Content starts

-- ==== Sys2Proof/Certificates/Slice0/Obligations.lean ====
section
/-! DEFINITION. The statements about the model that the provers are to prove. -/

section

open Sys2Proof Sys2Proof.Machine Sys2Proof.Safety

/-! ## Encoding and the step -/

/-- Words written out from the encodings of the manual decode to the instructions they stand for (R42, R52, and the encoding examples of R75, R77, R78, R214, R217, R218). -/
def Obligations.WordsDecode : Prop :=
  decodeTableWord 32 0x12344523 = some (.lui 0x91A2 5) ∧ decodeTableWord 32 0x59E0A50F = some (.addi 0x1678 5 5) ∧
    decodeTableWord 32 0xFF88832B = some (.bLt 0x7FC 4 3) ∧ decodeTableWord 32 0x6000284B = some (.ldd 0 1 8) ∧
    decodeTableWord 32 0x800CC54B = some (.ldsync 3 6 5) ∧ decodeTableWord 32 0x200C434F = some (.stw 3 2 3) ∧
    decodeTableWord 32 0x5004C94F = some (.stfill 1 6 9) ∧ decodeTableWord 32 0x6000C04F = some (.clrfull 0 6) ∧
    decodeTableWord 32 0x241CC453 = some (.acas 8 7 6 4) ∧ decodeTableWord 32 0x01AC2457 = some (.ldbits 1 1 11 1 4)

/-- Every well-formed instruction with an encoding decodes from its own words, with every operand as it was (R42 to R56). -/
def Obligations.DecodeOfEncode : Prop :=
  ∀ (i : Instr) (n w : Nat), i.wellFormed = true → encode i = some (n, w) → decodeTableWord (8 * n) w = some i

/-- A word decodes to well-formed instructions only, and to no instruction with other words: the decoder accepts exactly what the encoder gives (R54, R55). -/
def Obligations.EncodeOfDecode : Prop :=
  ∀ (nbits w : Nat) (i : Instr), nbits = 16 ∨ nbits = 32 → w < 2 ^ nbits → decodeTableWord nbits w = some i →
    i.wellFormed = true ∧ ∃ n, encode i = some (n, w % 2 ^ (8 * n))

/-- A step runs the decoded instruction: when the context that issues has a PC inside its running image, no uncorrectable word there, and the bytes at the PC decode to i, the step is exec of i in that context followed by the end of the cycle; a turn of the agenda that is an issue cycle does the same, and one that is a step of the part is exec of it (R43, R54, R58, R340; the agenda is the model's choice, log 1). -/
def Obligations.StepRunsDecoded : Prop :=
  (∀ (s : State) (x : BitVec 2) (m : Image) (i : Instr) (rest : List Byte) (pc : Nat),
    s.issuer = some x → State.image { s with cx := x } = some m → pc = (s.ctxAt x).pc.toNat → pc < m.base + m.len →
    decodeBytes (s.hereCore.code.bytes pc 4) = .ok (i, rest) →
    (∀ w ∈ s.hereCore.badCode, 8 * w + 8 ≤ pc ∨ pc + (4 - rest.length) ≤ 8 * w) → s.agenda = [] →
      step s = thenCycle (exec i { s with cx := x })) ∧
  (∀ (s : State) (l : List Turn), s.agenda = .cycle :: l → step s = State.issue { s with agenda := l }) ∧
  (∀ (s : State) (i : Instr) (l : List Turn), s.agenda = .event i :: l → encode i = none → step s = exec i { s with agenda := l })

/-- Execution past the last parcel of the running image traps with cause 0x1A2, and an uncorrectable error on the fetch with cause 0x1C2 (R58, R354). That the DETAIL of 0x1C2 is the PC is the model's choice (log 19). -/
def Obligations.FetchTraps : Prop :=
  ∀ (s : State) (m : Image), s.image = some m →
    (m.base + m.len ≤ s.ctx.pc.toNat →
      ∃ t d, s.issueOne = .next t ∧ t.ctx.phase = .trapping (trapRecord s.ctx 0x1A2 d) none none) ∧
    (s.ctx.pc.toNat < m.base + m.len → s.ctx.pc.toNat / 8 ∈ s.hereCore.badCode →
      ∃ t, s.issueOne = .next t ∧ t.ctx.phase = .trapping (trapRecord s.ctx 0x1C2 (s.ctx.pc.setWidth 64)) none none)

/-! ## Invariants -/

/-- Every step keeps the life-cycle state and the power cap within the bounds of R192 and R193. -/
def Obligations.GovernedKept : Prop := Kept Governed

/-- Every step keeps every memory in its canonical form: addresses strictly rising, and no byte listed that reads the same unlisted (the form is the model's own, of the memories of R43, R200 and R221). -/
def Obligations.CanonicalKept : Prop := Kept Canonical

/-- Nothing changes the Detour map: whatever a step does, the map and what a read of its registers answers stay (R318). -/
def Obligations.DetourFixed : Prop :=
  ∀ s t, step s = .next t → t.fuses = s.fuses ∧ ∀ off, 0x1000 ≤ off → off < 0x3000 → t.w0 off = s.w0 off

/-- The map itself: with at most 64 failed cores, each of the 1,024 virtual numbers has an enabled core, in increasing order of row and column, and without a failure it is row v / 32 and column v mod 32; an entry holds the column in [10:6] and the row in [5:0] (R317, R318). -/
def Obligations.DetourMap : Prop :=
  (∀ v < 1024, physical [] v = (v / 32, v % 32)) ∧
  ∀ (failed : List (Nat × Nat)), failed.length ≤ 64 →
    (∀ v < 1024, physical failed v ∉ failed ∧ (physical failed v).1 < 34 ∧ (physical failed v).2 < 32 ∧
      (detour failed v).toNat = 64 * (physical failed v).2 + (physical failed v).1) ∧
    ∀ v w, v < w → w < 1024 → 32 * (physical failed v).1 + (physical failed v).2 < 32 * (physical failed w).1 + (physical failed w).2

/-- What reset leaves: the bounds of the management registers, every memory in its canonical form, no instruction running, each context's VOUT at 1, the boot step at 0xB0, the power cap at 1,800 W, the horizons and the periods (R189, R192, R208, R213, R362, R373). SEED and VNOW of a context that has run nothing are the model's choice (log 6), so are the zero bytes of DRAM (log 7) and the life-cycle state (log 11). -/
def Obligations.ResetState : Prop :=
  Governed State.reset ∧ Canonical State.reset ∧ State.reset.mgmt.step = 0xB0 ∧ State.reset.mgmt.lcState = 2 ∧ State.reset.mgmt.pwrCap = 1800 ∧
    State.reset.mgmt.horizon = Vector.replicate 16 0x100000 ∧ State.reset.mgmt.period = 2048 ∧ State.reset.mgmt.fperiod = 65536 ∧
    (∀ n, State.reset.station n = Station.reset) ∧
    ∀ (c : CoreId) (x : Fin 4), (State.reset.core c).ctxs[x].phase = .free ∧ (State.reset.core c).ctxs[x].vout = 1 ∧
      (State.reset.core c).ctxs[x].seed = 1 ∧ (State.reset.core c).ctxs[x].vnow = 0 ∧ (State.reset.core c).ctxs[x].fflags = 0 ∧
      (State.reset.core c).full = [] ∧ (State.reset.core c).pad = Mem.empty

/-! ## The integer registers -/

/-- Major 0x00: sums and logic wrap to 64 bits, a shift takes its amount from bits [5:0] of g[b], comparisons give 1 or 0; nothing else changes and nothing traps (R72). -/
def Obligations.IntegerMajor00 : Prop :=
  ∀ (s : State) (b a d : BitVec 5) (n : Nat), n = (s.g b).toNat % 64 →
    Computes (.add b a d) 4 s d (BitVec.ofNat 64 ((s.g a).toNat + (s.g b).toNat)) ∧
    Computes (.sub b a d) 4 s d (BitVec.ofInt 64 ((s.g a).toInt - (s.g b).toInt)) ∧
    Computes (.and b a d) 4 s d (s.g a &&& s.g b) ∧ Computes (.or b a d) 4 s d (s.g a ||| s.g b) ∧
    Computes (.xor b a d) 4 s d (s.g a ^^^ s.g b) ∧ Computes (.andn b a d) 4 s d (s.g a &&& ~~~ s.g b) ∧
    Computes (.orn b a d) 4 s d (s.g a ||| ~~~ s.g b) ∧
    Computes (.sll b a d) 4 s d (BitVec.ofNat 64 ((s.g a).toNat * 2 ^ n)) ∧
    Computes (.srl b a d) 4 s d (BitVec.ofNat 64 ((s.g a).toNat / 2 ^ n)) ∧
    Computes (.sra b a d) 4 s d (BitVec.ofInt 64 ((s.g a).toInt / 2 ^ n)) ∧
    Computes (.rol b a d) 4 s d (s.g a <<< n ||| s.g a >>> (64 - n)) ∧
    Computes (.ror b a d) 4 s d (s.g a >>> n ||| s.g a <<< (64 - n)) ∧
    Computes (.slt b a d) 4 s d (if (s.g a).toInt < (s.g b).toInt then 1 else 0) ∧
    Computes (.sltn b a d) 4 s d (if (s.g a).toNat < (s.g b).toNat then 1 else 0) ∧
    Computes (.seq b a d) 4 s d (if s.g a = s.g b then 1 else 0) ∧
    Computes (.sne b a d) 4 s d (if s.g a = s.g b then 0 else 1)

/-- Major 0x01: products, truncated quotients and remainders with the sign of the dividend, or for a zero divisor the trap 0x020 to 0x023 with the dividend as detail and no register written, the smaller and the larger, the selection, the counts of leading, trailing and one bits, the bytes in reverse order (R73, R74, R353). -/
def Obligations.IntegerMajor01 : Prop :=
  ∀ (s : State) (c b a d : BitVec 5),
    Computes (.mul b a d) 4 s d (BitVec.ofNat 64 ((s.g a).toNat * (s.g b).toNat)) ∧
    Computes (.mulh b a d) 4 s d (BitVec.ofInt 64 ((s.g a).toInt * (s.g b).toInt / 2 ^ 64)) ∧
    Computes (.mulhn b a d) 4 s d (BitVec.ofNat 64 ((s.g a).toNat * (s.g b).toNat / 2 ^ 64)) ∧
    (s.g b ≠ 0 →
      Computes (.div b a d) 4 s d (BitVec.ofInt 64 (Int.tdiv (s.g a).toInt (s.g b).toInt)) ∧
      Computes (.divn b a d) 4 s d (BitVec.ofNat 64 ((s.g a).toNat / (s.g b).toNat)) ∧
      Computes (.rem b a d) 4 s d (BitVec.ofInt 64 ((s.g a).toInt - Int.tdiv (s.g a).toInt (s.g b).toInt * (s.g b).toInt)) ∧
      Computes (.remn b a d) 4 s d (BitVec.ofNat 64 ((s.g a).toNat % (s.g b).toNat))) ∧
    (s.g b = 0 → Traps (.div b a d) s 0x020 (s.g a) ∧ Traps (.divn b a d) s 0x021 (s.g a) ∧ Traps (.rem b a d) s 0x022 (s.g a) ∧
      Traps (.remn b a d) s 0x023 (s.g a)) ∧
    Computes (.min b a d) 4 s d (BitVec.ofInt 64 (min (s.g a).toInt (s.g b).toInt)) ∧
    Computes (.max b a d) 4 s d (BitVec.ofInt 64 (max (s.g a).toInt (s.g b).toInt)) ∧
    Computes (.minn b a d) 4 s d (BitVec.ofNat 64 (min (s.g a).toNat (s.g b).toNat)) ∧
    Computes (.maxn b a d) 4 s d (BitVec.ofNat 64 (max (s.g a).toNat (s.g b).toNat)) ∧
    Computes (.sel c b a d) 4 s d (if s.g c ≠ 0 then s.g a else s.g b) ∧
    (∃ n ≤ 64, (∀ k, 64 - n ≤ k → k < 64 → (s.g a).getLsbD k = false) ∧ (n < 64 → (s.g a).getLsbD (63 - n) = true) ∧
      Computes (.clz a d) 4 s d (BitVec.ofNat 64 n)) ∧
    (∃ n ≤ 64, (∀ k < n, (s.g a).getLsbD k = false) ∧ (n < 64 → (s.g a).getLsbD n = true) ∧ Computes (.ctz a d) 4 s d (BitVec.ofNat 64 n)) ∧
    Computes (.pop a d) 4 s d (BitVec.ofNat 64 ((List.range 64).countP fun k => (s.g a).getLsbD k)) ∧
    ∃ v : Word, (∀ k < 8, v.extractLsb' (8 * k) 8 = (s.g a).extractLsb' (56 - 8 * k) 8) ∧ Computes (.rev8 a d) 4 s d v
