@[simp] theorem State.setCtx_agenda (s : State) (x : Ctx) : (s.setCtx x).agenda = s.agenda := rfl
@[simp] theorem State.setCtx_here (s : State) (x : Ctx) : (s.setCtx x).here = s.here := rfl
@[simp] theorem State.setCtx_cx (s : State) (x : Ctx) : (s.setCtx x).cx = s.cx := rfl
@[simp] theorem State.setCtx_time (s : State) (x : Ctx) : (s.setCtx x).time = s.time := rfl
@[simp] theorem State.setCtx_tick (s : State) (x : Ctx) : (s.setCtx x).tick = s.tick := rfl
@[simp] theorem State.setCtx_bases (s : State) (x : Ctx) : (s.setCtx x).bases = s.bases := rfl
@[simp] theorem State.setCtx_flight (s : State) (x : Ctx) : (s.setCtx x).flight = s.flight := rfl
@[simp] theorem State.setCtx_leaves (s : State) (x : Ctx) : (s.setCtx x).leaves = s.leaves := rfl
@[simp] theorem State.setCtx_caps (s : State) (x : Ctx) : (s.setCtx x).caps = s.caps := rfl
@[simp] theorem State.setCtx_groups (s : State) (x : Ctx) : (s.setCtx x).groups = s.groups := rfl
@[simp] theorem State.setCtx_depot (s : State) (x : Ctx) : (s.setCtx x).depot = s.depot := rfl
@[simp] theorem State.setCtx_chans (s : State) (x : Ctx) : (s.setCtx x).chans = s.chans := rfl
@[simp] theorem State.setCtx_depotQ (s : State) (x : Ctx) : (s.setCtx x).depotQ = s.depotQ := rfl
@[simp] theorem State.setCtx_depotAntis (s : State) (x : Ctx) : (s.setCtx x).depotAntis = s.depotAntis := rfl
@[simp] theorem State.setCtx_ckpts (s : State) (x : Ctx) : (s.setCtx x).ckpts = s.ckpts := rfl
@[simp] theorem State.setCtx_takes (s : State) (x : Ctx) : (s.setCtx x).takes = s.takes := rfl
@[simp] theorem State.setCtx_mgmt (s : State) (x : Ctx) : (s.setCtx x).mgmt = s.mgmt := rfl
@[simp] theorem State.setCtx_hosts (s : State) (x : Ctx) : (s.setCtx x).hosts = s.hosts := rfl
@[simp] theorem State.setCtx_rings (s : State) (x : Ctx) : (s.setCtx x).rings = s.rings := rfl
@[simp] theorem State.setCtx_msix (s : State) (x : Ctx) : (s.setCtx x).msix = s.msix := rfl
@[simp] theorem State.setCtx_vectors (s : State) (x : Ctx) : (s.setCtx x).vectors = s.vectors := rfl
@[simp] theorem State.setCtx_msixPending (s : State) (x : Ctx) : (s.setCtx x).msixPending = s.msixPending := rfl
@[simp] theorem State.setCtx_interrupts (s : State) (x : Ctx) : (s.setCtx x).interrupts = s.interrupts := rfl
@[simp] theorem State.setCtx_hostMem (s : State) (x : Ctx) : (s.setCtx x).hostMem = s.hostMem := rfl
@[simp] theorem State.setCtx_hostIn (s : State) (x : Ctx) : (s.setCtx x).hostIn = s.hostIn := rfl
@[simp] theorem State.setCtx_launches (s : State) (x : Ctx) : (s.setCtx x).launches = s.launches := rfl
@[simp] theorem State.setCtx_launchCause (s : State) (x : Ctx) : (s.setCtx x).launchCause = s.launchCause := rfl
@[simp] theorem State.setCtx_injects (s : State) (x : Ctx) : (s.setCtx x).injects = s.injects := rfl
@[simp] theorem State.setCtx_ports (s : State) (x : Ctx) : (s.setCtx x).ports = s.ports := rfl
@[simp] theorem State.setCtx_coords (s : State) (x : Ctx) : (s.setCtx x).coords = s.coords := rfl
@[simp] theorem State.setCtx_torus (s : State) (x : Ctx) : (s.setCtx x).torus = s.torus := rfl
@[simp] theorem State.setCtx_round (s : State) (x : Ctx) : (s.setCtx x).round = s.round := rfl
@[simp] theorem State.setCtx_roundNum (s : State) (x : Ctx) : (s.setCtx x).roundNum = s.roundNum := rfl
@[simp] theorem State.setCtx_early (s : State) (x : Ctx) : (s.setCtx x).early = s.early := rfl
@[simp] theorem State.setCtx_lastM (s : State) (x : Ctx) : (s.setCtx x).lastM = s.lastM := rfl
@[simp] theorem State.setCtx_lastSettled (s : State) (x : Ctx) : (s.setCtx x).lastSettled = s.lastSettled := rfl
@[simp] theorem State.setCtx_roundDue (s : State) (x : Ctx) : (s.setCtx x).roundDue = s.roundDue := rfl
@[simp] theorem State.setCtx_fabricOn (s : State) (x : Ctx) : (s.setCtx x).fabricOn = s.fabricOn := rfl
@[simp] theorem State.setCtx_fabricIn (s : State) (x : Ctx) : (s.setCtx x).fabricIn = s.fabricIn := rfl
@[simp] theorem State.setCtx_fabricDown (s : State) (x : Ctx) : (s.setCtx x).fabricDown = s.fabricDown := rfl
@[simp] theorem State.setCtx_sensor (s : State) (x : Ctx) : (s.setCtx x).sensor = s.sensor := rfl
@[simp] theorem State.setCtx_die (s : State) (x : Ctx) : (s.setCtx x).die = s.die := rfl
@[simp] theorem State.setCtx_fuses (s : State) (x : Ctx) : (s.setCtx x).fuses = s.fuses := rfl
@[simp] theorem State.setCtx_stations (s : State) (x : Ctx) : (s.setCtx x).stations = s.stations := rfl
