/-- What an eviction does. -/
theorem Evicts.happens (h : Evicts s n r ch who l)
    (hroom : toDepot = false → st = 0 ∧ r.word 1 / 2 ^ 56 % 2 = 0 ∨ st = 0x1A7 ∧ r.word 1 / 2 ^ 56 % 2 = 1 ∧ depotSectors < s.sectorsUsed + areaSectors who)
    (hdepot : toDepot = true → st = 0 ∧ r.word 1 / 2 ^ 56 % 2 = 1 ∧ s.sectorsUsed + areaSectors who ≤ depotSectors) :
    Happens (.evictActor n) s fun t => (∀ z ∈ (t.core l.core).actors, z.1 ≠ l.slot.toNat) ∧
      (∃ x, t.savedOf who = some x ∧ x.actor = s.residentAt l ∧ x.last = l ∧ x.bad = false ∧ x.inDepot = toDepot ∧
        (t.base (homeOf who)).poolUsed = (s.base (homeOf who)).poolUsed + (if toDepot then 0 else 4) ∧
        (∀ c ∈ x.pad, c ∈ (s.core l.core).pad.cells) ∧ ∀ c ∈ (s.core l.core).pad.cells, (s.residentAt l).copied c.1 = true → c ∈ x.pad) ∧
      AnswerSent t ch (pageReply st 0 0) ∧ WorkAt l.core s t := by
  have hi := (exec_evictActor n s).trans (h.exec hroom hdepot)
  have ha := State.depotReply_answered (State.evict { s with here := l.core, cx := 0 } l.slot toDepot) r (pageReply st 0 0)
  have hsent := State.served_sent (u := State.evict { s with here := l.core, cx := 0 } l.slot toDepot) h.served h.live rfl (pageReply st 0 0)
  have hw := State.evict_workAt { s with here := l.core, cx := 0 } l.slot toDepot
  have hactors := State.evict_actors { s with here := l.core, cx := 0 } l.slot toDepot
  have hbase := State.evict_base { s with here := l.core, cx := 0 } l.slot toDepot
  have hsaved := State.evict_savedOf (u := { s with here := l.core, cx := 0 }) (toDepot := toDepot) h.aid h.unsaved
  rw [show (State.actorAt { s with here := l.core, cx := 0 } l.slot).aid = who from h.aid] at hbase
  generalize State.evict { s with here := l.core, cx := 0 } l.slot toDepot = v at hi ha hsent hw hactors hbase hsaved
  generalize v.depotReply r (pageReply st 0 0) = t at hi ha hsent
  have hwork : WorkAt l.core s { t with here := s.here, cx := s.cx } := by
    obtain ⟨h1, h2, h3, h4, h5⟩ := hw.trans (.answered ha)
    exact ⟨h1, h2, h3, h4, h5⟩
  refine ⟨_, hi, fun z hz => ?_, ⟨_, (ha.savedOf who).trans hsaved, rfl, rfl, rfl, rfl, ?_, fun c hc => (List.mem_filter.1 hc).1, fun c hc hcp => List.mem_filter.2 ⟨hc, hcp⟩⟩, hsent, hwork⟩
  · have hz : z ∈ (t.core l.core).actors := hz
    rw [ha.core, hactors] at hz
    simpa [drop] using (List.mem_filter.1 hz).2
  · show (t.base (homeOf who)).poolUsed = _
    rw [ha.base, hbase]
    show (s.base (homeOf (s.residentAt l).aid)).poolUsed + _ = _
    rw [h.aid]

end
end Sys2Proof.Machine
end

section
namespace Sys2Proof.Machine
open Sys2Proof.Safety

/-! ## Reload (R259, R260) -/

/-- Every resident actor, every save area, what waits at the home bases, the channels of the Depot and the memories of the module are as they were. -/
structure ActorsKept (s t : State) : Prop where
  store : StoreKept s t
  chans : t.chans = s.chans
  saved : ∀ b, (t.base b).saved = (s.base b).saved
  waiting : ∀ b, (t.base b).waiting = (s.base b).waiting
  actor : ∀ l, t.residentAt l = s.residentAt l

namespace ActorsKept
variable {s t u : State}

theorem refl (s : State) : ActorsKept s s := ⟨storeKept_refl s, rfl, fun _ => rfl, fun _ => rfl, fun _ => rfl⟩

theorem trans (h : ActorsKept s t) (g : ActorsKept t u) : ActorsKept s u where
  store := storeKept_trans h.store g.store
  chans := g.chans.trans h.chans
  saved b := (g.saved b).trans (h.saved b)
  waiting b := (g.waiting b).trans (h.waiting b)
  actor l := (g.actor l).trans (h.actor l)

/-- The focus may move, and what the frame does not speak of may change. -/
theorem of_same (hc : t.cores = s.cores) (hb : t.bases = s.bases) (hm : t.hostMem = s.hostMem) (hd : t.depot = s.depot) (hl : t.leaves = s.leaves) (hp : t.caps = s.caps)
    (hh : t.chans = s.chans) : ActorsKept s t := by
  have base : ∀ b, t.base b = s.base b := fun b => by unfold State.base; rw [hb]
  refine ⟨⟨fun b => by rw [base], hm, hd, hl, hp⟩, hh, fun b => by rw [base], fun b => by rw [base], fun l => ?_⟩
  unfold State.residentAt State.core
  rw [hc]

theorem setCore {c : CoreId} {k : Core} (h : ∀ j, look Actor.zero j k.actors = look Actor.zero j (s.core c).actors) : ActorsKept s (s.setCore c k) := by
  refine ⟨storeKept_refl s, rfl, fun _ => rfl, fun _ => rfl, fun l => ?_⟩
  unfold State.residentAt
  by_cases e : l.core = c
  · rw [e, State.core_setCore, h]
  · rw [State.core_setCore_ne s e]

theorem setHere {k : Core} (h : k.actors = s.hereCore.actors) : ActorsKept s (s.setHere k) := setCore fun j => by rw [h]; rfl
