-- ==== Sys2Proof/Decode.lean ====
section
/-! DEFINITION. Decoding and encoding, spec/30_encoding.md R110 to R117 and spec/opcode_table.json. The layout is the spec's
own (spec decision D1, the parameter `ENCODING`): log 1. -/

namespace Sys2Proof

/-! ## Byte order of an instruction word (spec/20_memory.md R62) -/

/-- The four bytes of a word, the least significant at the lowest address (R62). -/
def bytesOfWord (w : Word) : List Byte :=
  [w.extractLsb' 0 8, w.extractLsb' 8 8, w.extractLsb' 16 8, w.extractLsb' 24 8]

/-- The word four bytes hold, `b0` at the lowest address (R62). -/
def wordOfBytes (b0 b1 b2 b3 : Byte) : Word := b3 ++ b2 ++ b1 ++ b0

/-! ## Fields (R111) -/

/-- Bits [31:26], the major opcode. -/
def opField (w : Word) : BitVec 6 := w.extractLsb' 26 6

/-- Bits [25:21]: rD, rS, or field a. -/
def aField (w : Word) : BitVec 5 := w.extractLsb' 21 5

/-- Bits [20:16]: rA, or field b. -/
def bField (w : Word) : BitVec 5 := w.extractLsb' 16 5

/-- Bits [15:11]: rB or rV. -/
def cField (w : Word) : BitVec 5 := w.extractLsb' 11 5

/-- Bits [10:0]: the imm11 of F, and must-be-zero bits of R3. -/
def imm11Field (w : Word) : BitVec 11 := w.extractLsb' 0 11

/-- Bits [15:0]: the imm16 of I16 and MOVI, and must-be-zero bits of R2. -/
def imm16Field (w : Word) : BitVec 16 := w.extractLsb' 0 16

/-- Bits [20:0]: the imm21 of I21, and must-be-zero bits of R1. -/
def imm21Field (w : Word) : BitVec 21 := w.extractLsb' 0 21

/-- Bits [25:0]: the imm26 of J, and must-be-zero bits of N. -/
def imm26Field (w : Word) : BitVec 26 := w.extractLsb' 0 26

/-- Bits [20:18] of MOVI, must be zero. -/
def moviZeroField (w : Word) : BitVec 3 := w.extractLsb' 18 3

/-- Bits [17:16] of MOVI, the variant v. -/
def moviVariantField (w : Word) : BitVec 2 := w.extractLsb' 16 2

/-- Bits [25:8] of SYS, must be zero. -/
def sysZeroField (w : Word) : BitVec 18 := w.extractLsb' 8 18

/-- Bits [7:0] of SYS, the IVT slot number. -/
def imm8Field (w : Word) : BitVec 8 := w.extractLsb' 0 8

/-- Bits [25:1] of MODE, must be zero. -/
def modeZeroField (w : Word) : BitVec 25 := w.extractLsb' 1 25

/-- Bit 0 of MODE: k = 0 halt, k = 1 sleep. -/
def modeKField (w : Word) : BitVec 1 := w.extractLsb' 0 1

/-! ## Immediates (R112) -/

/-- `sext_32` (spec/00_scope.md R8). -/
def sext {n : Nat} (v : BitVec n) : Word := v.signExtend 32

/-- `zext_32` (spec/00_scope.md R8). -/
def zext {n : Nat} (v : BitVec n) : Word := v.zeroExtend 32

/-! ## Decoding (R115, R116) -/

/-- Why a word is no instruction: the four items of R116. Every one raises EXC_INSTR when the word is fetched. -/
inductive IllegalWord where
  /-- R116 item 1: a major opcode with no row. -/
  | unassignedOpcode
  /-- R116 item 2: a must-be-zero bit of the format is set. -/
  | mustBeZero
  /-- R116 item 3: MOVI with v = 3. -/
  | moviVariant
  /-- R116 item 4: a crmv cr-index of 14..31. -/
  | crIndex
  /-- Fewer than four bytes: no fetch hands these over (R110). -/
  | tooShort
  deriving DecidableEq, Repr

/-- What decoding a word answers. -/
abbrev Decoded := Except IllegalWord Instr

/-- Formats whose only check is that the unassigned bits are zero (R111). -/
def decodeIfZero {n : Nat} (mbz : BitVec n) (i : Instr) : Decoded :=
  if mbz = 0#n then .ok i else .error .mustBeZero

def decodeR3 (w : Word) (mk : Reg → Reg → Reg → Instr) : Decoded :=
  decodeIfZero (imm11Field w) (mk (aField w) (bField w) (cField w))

Content ends

- _PROBLEM STATEMENT_:
Lines from the first one above through the line containing "the step -/" are to be retyped exactly, both included, and nothing more.

- _ANSWER SPACE_:
-- ==== Sys2Proof/Certificates/Slice0/Obligations.lean ====
section
/-! DEFINITION. The statements about the model that the provers are to prove. -/

section

open Sys2Proof Sys2Proof.Machine Sys2Proof.Safety

/-! ## Encoding and the step -/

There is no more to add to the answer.